Re: Perception that Unicode is 16-bit (was: Re: Surrogate space in Unicode)

2001-02-20 Thread Peter_Constable


On 02/20/2001 11:18:40 AM Tobias Hunger wrote:

>Looks like David was quoting me. I am working on Babylon and wanted to
make
>clear that it is not unicode conformant as its API uses 32bit wide
characters
>which violates clause 1 of Section 3.1.

This is something that UTC should clean up because C1 is obsolete. In fact,
UTC just took that action when they met a couple of weeks ago:

[86-M8] Motion: Amend Unicode 3.1 to change the Chapter 3, C1 conformance
clause to read "A process shall interpret Unicode code units (values) in
accordance with the Unicode transformation format used." (passed)

So, when TUS3.1 is published later this year, you will not have any
problems with conformance with that version of the Standard. (C1 was really
obsolete back in version 2.0 when UTF-8 was first adopted into the
Standard, but it took a while for that to get fixed.)



- Peter


---
Peter Constable

Non-Roman Script Initiative, SIL International
7500 W. Camp Wisdom Rd., Dallas, TX 75236, USA
Tel: +1 972 708 7485
E-mail: <[EMAIL PROTECTED]>





Re: Perception that Unicode is 16-bit (was: Re: Surrogate space in Unicode)

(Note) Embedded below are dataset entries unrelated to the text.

/-- LOAD SCENE of one entry: the fields of 12.3 with the clamps of R105; a scene in use is skipped, a claim list that
names something twice is a bad value, and a write keeps the ready time and the cooling flag. LOAD CUE of any number of
entries writes each cue record, running lists or not, with its delay and with the kind and the operands that its bytes
spell (R105, R128, R129, 12.3). -/
def Obligations.LoadSceneCue : Prop :=
  ∀ (tag line : Byte) (s : State),
    (∀ (c : SceneIx) (e : List Byte) (r : Scene), e.length = 34 → parseScene e = some r →
      let ops := loadOne 0x08 line c.val e
      let put := writeEntry 8 line c.val e s
      (atHead { tag := tag, code := 0x01, ops := ops } s = true →
        exec (.loadScene tag ops) s = .next (loadAnswered tag c.val s put)) ∧
      let used := (∃ i : InstIx, (s.insts[i]).state ≠ .free ∧ (s.insts[i]).scene = c) ∨
        ∃ w ∈ s.waitList, w.scene = c
      let twice := ¬ (r.groups.Nodup ∧ r.zones.Nodup ∧ r.axes.Nodup)
      (r.bay.val = num1 e 0 ∧ r.priority.val = num1 e 1 ∧ r.flags.byte = e.getD 2 0 &&& 0x3F ∧
        r.release = min 600000 (num4 e 3) ∧ r.cooldown = min 600000 (num4 e 7) ∧ r.waitLimit = min 120000 (num4 e 11) ∧
        r.first.val = num2 e 15 ∧ r.groups.map (·.val) = ((e.drop 18).take (num1 e 17)).map (·.toNat) ∧
        r.zones.map (·.val) = ((e.drop 27).take (num1 e 26)).map (·.toNat) ∧
        r.axes.map (·.val) = ((e.drop 30).take (num1 e 29)).map (·.toNat)) ∧
      (used → put = .error .inUse) ∧ (¬ used → twice → put = .error .badValue) ∧
      (¬ used → ¬ twice → put = .ok
        { s with scenes := upd s.scenes c (fun o => { r with ready := o.ready, cooling := o.cooling }) })) ∧
    (∀ (k : CueIx) (e : List Byte) (r : CueRec), parseCue e = some r →
      writeEntry 9 line k.val e s = .ok { s with cues := s.cues.set k r }) ∧
    ∀ (first : Nat) (cues : List (List Byte × CueRec)), first + cues.length ≤ 2048 →
      (∀ x ∈ cues, x.1.length = 10 ∧ parseCue x.1 = some x.2) →
      let ops := 0x09 :: line :: (toBytes2 first ++ (toBytes2 cues.length ++ cues.flatMap (·.1)))
      atHead { tag := tag, code := 0x01, ops := ops } s = true →
      ∃ t, exec (.loadCue tag ops) s = .next (replied tag 0x01 .ok t) ∧ s.sameBut t [.cues] ∧
        (∀ k : CueIx, k.val < first ∨ first + cues.length ≤ k.val → t.cues[k] = s.cues[k]) ∧
        ∀ (k : CueIx) (x : List Byte × CueRec), first ≤ k.val → cues[k.val - first]? = some x →
          t.cues[k] = x.2 ∧ (t.cues[k]).delay = num2 x.1 0 ∧ (t.cues[k]).kind.spelt x.1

2001-02-20 Thread Kenneth Whistler

Tobias Hunger said:

> 
> Looks like David was quoting me. I am working on Babylon and wanted to make 
> clear that it is not unicode conformant as its API uses 32bit wide characters 
> which violates clause 1 of Section 3.1.

No longer, as Peter pointed out.

> Babylon can im-/export UTF-8/16/32 
> (UTF-7 is in the works) though, so I'm aiming for 'unicode compliant 
> interchange of 16bit Unicode characters' with Babylon. For more details 
> please see pages 107/108 of the Standard.

Also out of date. This was also subjected to a major revision in the just-completed
UTC meeting.

These actions were taken to make it clear to everyone that use of a 32-bit
encoding form is *not* inconsistent with a claim of compliance to the Unicode
Standard, now that UTF-32 has been officially added as a sanctioned encoding
form. From this date forward, no one should have to jump through hoops to
explain how their 32-bit wide character implementations are and are not
conformant to the Unicode Standard.

Antoine Leca said:

> [EMAIL PROTECTED] wrote:
> > 
> > Eh? Unicode has no aversion to either a 32-bit encoding form (UTF-32 - see
> > UTR#19 or PDUTR#27) or with C++.
> 
> Read also TUS3.0, par. 5.2 on top of page 108...
> As far as I know, neither UAX-29 nor PDUTR-27 has changed these words...
> 
> That said, one can see it as a overview that ought to be corrected.
> As the guy that fighted to introduce the most wide uses of ISO10646/Unicode
> in C99, I will certainly welcome any change in this area!  ;-)
> 

All taken care of in the rewrite of section 5.2, based on the last
UTC meeting's review of the text of PDUTR #27.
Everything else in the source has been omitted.